Our hives swarm every spring. They just get to big. Each hive has (2) 9 5/8. One hive body and the other for a large honey super and (1) 6 5/8 honey super. We have tried many cominations, including double hives to make room but they swarm anyway. If we see that they are working well all the way up in the 6 5/8, we add one more.


----------



## justgojumpit (May 5, 2003)

Try removing some of the honey laden frames from the upper deep hive body, and replacing it with an empty frame. Sometimes the bees get honeybound, and they have no more room to expand the brood nest. This might be why they are swarming. Perhaps, if the bees are not honey bound, you could wait until the hive starts getting congested, and then take only three frames for the split, without taking the queen. That would free up some space for the full hive, and give you a new hive that will grow thoughout the year. Don't expect honey from the split though, and you may need to feed it through the summer months when nectar can be in short supply.

justgojumpit


----------



## Dahc (Feb 14, 2006)

justgojumpit said:


> Try removing some of the honey laden frames from the upper deep hive body, and replacing it with an empty frame. Sometimes the bees get honeybound, and they have no more room to expand the brood nest. This might be why they are swarming. Perhaps, if the bees are not honey bound, you could wait until the hive starts getting congested, and then take only three frames for the split, without taking the queen. That would free up some space for the full hive, and give you a new hive that will grow thoughout the year. Don't expect honey from the split though, and you may need to feed it through the summer months when nectar can be in short supply.
> 
> justgojumpit


There are never really any honey laden frames, so to speak, in the upper 9 5/8. Many times in late spring, we may be able to get 4-6 full frames from them but the center 3-5 frames have a lot of brood in them, even after a swarm. If we try to take advantage of this and keep building up with honey supers and try to allow the hive to have two hive bodies, they wont do it for us...lol. They just work on one honey super above the 9 5/8's. We never get the amount of honey that others claim to get but we have nothing to hinder them like tracial mites, hive bettles or wax moths.

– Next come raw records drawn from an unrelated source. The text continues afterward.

/-- The reel as its bytes in memory now hold it, which management may replace through a WINDOW while FREEZE is set (R483): every
record found at a MAGIC, in RSEQ order, and the next RSEQ one more than the last. Records that lie inside the body of another, and how
the reel's controls follow a replaced reel, are the model's reading (DEDUCED, assumption log 18). -/
def State.reelReload (s : State) : State :=
  let at_ := (s.mem.filter (fun p => p.2 = 0x1E && decide (s.plan.reelBase ≤ p.1) && decide (p.1 < s.plan.reelBase + reelSize))).map
    (fun p => p.1 - s.plan.reelBase)
  let found := at_.filterMap s.reelAt
  let inside (x r : ReelRec) : Bool := x.off ≠ r.off && decide ((r.off + reelSize - x.off) % reelSize < x.len)
  let l := (found.filter (fun r => !found.any (fun x => inside x r))).foldl (fun l r => reelInsert r l) []
  if l = s.obs.reel then s
  else
    let s1 := { s with obs := { s.obs with reel := l } }
    (s1.setN R.REEVE_REEL_OLDEST ((l.head?.map ReelRec.rseq).getD (s.getN R.REEVE_REEL_SEQ))).setN
      R.REEVE_REEL_SEQ ((l.getLast?.map (fun r => r.rseq + 1)).getD (s.getN R.REEVE_REEL_SEQ))

/-! ### Cores (R418, R421) -/

/-- The STATE of a core: 0 VOTING, 1 ACTIVE, 2 STANDBY, 3 FREE, 4 RESYNCING, 5 RETIRED, 6 REPLAYING. -/
def State.coreState (s : State) (k : Nat) : Nat := s.getF (F.COUNCIL_CORE_STATE.at k)

/-- Cores not retired. -/
def State.coresLeft (s : State) : List Nat := (upto 3).filter (fun k => s.coreState k ≠ 5)

/-- The configuration the pair's words select: 0 VOTING, 1 WATCHKEEPER; before joining, this head's own offer
(R418, R48). In REPLAY it is WATCHKEEPER (R484); by BL-22's alternate it is 2, SINGLE (R444). -/
def State.councilWant (s : State) : Nat :=
  let own := s.getN (R.IDENT_FEAT_STAND + 16)
  let w := if s.getN R.IDENT_FEAT_PAIR = 0 then own else s.getN (R.IDENT_FEAT_PAIR + 16)
  if s.altStep 22 = true then 2
  else if s.mode = .replay ∨ w.testBit 3 = false then 1 else 0

/-- Give every core its part in the best configuration the remaining cores allow (R418, R421). -/
def State.councilArrange (s : State) : State :=
  let left := s.coresLeft
  let cfg := max s.councilWant (3 - left.length) |> min 2
  let act := s.getF F.COUNCIL_STATE_ACTIVE
  let active := if left.contains act ∧ s.coreState act ≠ 4 then act else ((left.filter (fun k => s.coreState k ≠ 4)).headD (left.headD 0))
  let standby := (left.filter (fun k => k ≠ active)).headD 3
  let s1 := left.foldl (fun s k =>
    s.setF (F.COUNCIL_CORE_STATE.at k) (
      if s.coreState k = 4 then 4
      else if cfg = 0 then 0
      else if k = active then 1
      else if k = standby then 2
      else if s.mode = .replay then 6 else 3)) s
  let mask := left.foldl (fun n k => n + 2 ^ k) 0
  ((s1.setF F.COUNCIL_STATE_CONFIG cfg).setF F.COUNCIL_STATE_ACTIVE (if cfg = 0 then 0 else active)).setF F.COUNCIL_STATE_IN_SERVICE mask

/-- The first key of a Council core's pocket. -/
def corePocket (k : Nat) : Nat := pocketKey (20 + k) 0

/-- The state of a core. -/
def State.coreSave (s : State) (k : Nat) : CoreImage where
  ctxs := (upto 64).map (fun i => s.hands.ctxs.get (1280 + k * 64 + i))
  pocket := (s.mem.filter (fun c => decide (corePocket k ≤ c.1) && decide (c.1 < corePocket k + 2 ^ 18))).map
    (fun c => (c.1 - corePocket k, c.2))

/-- Give a core a state. -/
def State.coreLoad (s : State) (x : CoreImage) (k : Nat) : State :=
  let s1 := ((upto 64).zip x.ctxs).foldl (fun (s : State) p =>
    { s with hands := { s.hands with ctxs := s.hands.ctxs.set (1280 + k * 64 + p.1) p.2 } }) s
  let old := s1.mem.filter (fun c => decide (corePocket k ≤ c.1) && decide (c.1 < corePocket k + 2 ^ 18))
  x.pocket.foldl (fun s c => s.wrB (corePocket k + c.1) c.2) (old.foldl (fun s c => s.wrB c.1 0) s1)

/-- The decisions a core's operations still have to complete with become those of another core's state. -/
def State.coreResults (s : State) (k : Nat) (l : List (Ballot × Status)) : State :=
  let mine := l.map (fun r => (({ r.1 with core := k } : Ballot), r.2))
  { s with pair := { s.pair with results := s.pair.results.filter (fun r => r.1.core ≠ k) ++ mine } }

/-- Copy the state of one core to another (R419): its contexts, its pocket and what it awaits. -/
def State.coreCopy (s : State) (src dst : Nat) : State :=
  (s.coreLoad (s.coreSave src) dst).coreResults dst (s.pair.results.filter (fun r => r.1.core = src))

/-- What a core has still to vote on is forgotten. -/
def State.coreForget (s : State) (k : Nat) : State :=
  { s with pair := { s.pair with ballots := s.pair.ballots.filter (fun b => b.core ≠ k)
                                 owes := s.pair.owes.filter (fun o => o.1 ≠ k) } }

/-- Retire a core; the Council steps down, with an ALARM (R421). -/
def State.coreRetire (s : State) (k cause : Nat) : State :=
  let cfg := s.getF F.COUNCIL_STATE_CONFIG
  let s1 := (((s.setF (F.COUNCIL_CORE_STATE.at k) 5).setF (F.COUNCIL_CORE_RETIRE_CAUSE.at k) cause).coreForget k).councilArrange
  let s2 := (s1.spareCall kCouncil k).holdRestart
  if cfg < s2.getF F.COUNCIL_STATE_CONFIG then s2.alarm blkCOUNCIL 0 0 (k * 256 + cause) [] else s2

/-! ### Decisions (R418 to R420) -/

/-- What a decision does once it takes effect (R119). -/
def State.councilDecide (s : State) (b : Ballot) : Status × State :=
  match b.minor with
  | 0x10 => (0, s.tollCap (parseCap b.da))
  | 0x11 => s.handRetire (b.ra % 16) (b.ra / 2 ^ 8 % 256)
  | 0x12 => s.streamTarget (b.ra / 2 ^ 16 % 2 ^ 16) (b.ra % 16)
  | 0x13 => (0, s.spareCall (b.ra / 2 ^ 8 % 256) (b.ra % 256))
  | 0x14 => (0, s.reelPut (fieldAt b.da 2 1) (fieldAt b.da 16 8) (b.da.drop 32))
  | _ => (0, s)

/-- ALIVE advances (R402). -/
def State.alive (s : State) : State :=
  let s1 := s.addF F.COUNCIL_STATE_ALIVE 1
  { s1 with pair := { s1.pair with aliveAt := s1.time } }

/-- A decision takes effect: ALIVE advances, and a restored core serves from now on (R402, R421). -/
def State.decision (s : State) (b : Ballot) : Status × State :=
  let (st, s1) := s.councilDecide b
  let s2 := (s1.addN R.COUNCIL_DECISIONS 1).alive
  let s3 := { s2 with pair := { s2.pair with retried := false, rejoin := false } }
  (st, if s2.pair.rejoin then s3.councilArrange else s3)

/-- Whether two ballots are identical (R418). -/
def Ballot.same (a b : Ballot) : Bool := a.minor = b.minor && a.ra = b.ra && a.da = b.da && a.input = b.input

/-- A core dissents: it is resynchronised, or retired at DISSENT_LIMIT (R419, R421). -/
def State.dissent (s : State) (core : Nat) (d : Ballot) (agreed : Nat) : State :=
  let s1 := (s.addF F.COUNCIL_DISSENT_BALLOTS 1).satF (F.COUNCIL_CORE_DISSENTS.at core)
  let s2 := (((s1.setF F.COUNCIL_LAST_DISSENT_PRIV d.minor).setF F.COUNCIL_LAST_DISSENT_AGREED agreed).setF
    F.COUNCIL_LAST_DISSENT_DISSENTED (2 ^ core)).setN R.COUNCIL_LAST_DISSENT_SEQ d.input
  let l := s2.recent (s2.pair.dissents.get core) 3600
  let s3 := { s2 with pair := { s2.pair with dissents := s2.pair.dissents.set core l } }
  if s3.getF F.COUNCIL_CFG_DISSENT_LIMIT ≤ l.length then s3.coreRetire core 3
  else (s3.setF (F.COUNCIL_CORE_STATE.at core) 4).coreForget core

/-- Cores that vote. -/
def State.voters (s : State) : List Nat := (upto 3).filter (fun k => s.coreState k = 0)

/-- The voting cores restart from their last agreed state (R419); an operation that had brought that decision's ballot completes with
its status and brings no second one. The inputs since come to them again from the reel, as the rows of their instructions. -/
def State.coresRestart (s : State) : State :=
  match s.pair.agreed with
  | none => s
  | some a => s.voters.foldl (fun s k => (s.coreLoad a.core k).coreResults k
      (if a.core.ctxs.any (fun c => c.ops.any (fun o => o.op = .priv && o.imm = a.ballot.minor)) then [(a.ballot, a.status)] else [])) s

/-- No two ballots agree: the decision is discarded, and the cores restart from their last agreed state; the Council halts if it was
already repeated (R419). -/
def State.ballotsDiscard (s : State) : State :=
  let s1 := s.addF F.COUNCIL_DISSENT_DISCARDED 1
  let s2 := { s1 with pair := { s1.pair with ballots := [], retried := true } }
  if s.pair.retried then s2.setF F.COUNCIL_STATE_HALTED 1 else s2.coresRestart

/-- An ALARM of the Council, which restarts a standby's hold-off (R412, R420). -/
def State.councilAlarm (s : State) (det : Nat) : State := (s.alarm blkCOUNCIL 0 0 det []).holdRestart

They always swarm in mid-march but they are very quick about it. There may be two or three days that we notice extra activity outside the hive and then all of a sudden, there's a swarm popping around the property. Before that, it could be 60 degrees or it could be 40 degrees but most of the time, it is to cold to be checking out the hives.

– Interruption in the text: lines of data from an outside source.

/-- The record of a failed joining (R52, R530), and the bits that differed (R48). -/
def State.joinFailed (s : State) (p : List Byte) (cause : Nat) : State :=
  if cause = 4 then
    (upto 4).foldl (fun s k => s.setN (R.IDENT_FEAT_DIFF + 8 * k)
      (s.pairOffer k ^^^ fieldAt p (32 + 8 * k) 8)) s
  else
    s.alarm 0 0 0 cause (leBytes 1 (fieldAt p 1 1) ++ leBytes 7 0 ++ leBytes 8 (fieldAt p 8 8) ++
      (if cause = 6 then leBytes 8 (s.getN R.IDENT_POOL) ++ leBytes 8 (fieldAt p 16 8) else []))

/-- The words of both heads are identical: they run between the heads (R48), and the Council's configuration follows. -/
def State.pairWords (s : State) (p : List Byte) : State :=
  ((upto 4).foldl (fun s k => s.setN (R.IDENT_FEAT_PAIR + 8 * k) (fieldAt p (32 + 8 * k) 8)) s).councilArrange

/-- What a JOIN_HELLO tells of the partner (R51, R52). -/
def Strong.meets (x : Strong) (p : List Byte) : Strong :=
  { x with partnerFw := fieldAt p 24 8, partnerSerial := fieldAt p 8 8, partnerPool := fieldAt p 16 8 }

/-- JOINING meets JOIN_HELLO (R51, R52). -/
def State.joinHere (s : State) (fl : List FlashCmn) (p : List Byte) : State :=
  let cause := s.joinCheck p
  let serving := [4, 6].contains (fieldAt p 2 1)
  let s0 := { s with pair := { s.pair with joinMine := true }, strong := s.strong.meets p }
  let s1 := if s.pair.joinMine then s0 else s0.sendStub 0x09 s.helloBytes
  if cause ≠ 0 then
    let s2 := s1.joinFailed p cause
    if cause = 4 ∧ serving = false ∧ s.slotNo = 0 then
      let cs := s2.hold.formed.filter (fun c => !s2.owns c)
      (((s2.setMode .solo 4).cmnsTake fl false cs).serveOn cs).sealEnter
    else s2.setMode .service cause
  else
    let s2 := (s1.pairWords p).mirrorForget
    if serving then { s2 with pair := { s2.pair with joined := true } }
    else
      let mine := s2.homed s2.slotNo
      let s3 := (s2.cmnsTake fl false mine).pairUp 2
      (s3.serveOn mine).transferSend mine

/-- A serving head meets JOIN_HELLO: it answers with its own, and sends the joining head its state (R51). A failed
check leaves it as it is (R52); where both heads read the same HEAD_SLOT the model leaves it too, since R32 has no transition for
it (assumption log 32). -/
def State.joinServe (s : State) (p : List Byte) : State :=
  let cause := s.joinCheck p
  let s0 := { s with strong := s.strong.meets p }
  let s1 := s0.sendStub 0x09 s.helloBytes
  if cause ≠ 0 then s1.joinFailed p cause
  else (((s1.pairWords p).recipesSend.transferSend s.hold.formed).twinTell).sendStub 0x09 (leBytes 1 2 ++ leBytes 63 0)

/-- The transfer has ended: the joining head stands by in SERVICE, and the hold-off starts (R51, R412); in a roll it is 120 s
where IDENT_JOIN gives none (R458). -/
def State.joinStand (s : State) : State :=
  let auto := s.strong.rolling || (s.pairFeat 6 && s.getF F.IDENT_JOIN_HOLDOFF ≠ 0)
  let wait := if s.getF F.IDENT_JOIN_HOLDOFF = 0 then 120 else s.getF F.IDENT_JOIN_HOLDOFF
  let s0 := { s with stew := { s.stew with recAt := [] } }.recFlags
  let s1 := { s0 with pair := { s0.pair with joined := false } }.setMode .service 2
  (s1.setF F.COUNCIL_FAILBACK_STATE (if auto then 1 else 2)).setF F.COUNCIL_FAILBACK_LEFT
    (if auto then wait else 0)

/-- A JOIN stub: JOIN_HELLO, or the end of the state transfer (R51). fl is what the flash holds of the commons this head
comes to own. -/
def execCfJoin (b : List Byte) (fl : List FlashCmn) (s : State) : Res :=
  .next (s.cfReceive b (fun t => t = 0x09) (fun p s =>
    if fieldAt p 0 1 = 2 then (if s.mode = .joining ∧ s.pair.joined = true then s.joinStand else s)
    else if s.mode = .joining then s.joinHere fl p
    else if s.mode = .solo ∨ s.mode = .sealedMode then s.joinServe p
    else s))

/-! ### The partner in HOLDUP (R269) -/

/-- HOLDUP_NOTICE: the switch-over is held. -/
def execCfHoldupNotice (b : List Byte) (s : State) : Res :=
  .next (s.cfReceive b (fun t => t = 0x0A) (fun _ s => { s with cf := { s.cf with holdup := true, flushDone := false } }))

/-- FLUSH_DONE: the switch-over goes on; what was flushed need not be replayed (R269). -/
def execCfFlushDone (b : List Byte) (fl : List FlashCmn) (s : State) : Res :=
  .next (s.cfReceive b (fun t => t = 0x0B) (fun p s =>
    if s.cf.holdup = false then s
    else
      let whole := fieldAt p 8 4 = 0
      let s1 := { s with cf := { s.cf with holdup := false, flushDone := true, mirror := if whole then [] else s.cf.mirror
                                           ledger := if whole then [] else s.cf.ledger } }
      (s1.hbSet 0).lossGo fl))

/-- No FLUSH_DONE within 300 ms of the notice: MIRROR is replayed (R269). -/
def execFlushDoneTimeout (fl : List FlashCmn) (s : State) : Res :=
  .next (if s.cf.holdup then
    ({ s with cf := { s.cf with holdup := false } }.hbSet 0).lossGo fl else s)

/-! ### NAK, reserved stubs, training and lanes (R255, R257, R258, R271, R272) -/

/-- NAK: stubs are sent again from the named SEQ with RESEND set (R258). -/
def execCfNak (b : List Byte) (s : State) : Res :=
  .next (s.cfReceive b (fun t => t = 0x0C) (fun p s =>
    let from_ := s.cf.txBase + fieldAt p 0 8
    (s.cf.store.filter (fun x => decide (from_ ≤ x.seq) && decide (x.seq ≤ s.cf.sent))).foldl (fun s x =>
      (s.addN R.TILL_CF_RESENDS 1).send (.stub (fieldAt x.bytes 2 1) [x.seq - s.cf.txBase] (s.restamp x 1))) s))

/-- A stub of a reserved type is acknowledged, discarded and counted (R257). -/
def execCfReservedStub (b : List Byte) (s : State) : Res :=
  .next (s.cfReceive b (fun t => t = 0 || decide (0x0C < t)) (fun _ s => s.addF F.TILL_CF_ERR_LENGTH 1))

/-- The lanes a mask of whole lanes leaves: all eight, or the half that is whole (R255). -/
def cfLanes (whole : Nat) : Nat := if whole % 256 = 255 then 255 else if whole % 16 = 15 then 15 else if whole / 16 % 16 = 15 then 240 else 0

/-- Put the lanes in use in TILL_CF_STATE. -/
def State.cfLanesSet (s : State) (m : Nat) : State :=
  ((s.setF F.TILL_CF_STATE_LANES_UP m).setF F.TILL_CF_STATE_LANES (if m = 0 then 0 else if m = 255 then 8 else 4)).setF
    F.TILL_CF_STATE_STATE (if m = 0 then 0 else if m = 255 then 2 else 3)

/-- TILL_CF_CTL.RETRAIN (R272). -/
def execTillCfRetrain (s : State) : Res :=
  .next (
    if s.getF F.TILL_CF_CTL_BUSY = 1 then s.stat F.TILL_CF_CTL_STATUS 0x80D0
    else if s.mode = .solo ∨ s.mode = .service ∨ s.mode = .joining then
      ((((s.cfLanesSet 0).setF F.TILL_CF_STATE_STATE 1).setF F.TILL_CF_CTL_BUSY 1).stat F.TILL_CF_CTL_STATUS 0)
    else s.stat F.TILL_CF_CTL_STATUS 0x70D0)

/-- Training completes on the whole lanes (R255, R256): LINK_EPOCH rises, SEQ starts at 1, and what is not
acknowledged is sent again. In MINIMAL it takes lanes 0 to 3 alone, at 53.125 Gb/s (R491). -/
def State.cfTrained (s : State) (whole : Nat) : State :=
  let m := cfLanes (if s.grade = 2 then whole % 16 else whole)
  let w2 := if s.getN R.IDENT_FEAT_PAIR = 0 then s.pairOffer 2 else s.getN (R.IDENT_FEAT_PAIR + 16)
  let s0 := (s.cfLanesSet m).setF F.TILL_CF_CTL_BUSY 0
  if m = 0 then s0
  else
    let s1 := (s0.addF F.TILL_CF_STATE_LINK_EPOCH 1).setF F.TILL_CF_STATE_FULL (if s.grade = 2 then 0 else w2 / 64 % 2)
    let s2 := { s1 with cf := { s1.cf with txBase := s1.cf.acked, rxSeq := 0, nakAt := 0, sent := s1.cf.acked } }
    let s3 := (s2.setN R.TILL_CF_TX_STUBS 0).setN R.TILL_CF_RX_STUBS 0
    (State.cfPump s3.cf.store stubRoom s3).joinGo

/-- Training of the Counterfoil completes (R255). -/
def execCfTrained (whole : Nat) (s : State) : Res := .next (s.cfTrained whole)

/-- A lane fails retraining: the link runs on the half that is whole, or goes down (R255, R412). failed is the mask of
failed lanes. -/
def execCfLaneFailure (failed : Nat) (s : State) : Res :=
  .next (if s.cfUp then (s.cfLanesSet (cfLanes (s.getF F.TILL_CF_STATE_LANES_UP &&& (255 - failed % 256)))).holdRestart else s)

/-- The link goes down: TILL.P operations that wait for the partner go on waiting (R271). -/
def execCfLinkDown (s : State) : Res := .next ((s.cfLanesSet 0).setF F.TILL_CF_CTL_BUSY 0)

end Sys2Proof.Machine
end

The sun hits the hives at 7:30-8am and then hives get shaded at about 5-6pm. There is a lot of agriculture in this area so they have access to plenty of nectar and pollen.


----------



## Hee Haw (Mar 23, 2006)

Hey Dahc,
You may want to start doing a reverse on your double brood hives in early spring, and when they move all the way back up in the top brood hive reverse them again. This usually takes about 2 and 1/2 weeks here for my bees to get back to the top of the brood hive. That way as the queen moves up to lay, you are allowing her more room to keep laying.
For so reason,if youve ever noticed the queen will not lay totally across on the bottom brood frames, this is where that Ive read according to the inventer,Mr. Miller years ago used a devise,called a slatted rack, that goes between the bottom of the brood hive and the bottom board. He claimed this gave the hive more ventalation, to prevent swarms and also claimed, that with the use of this devise the queen would lay from the very bottom of the frame all the way across and up. This piece of equipment never really caught on,but some sware by it, and Better Bee Supply sales them, listed as Slatted Rack.


----------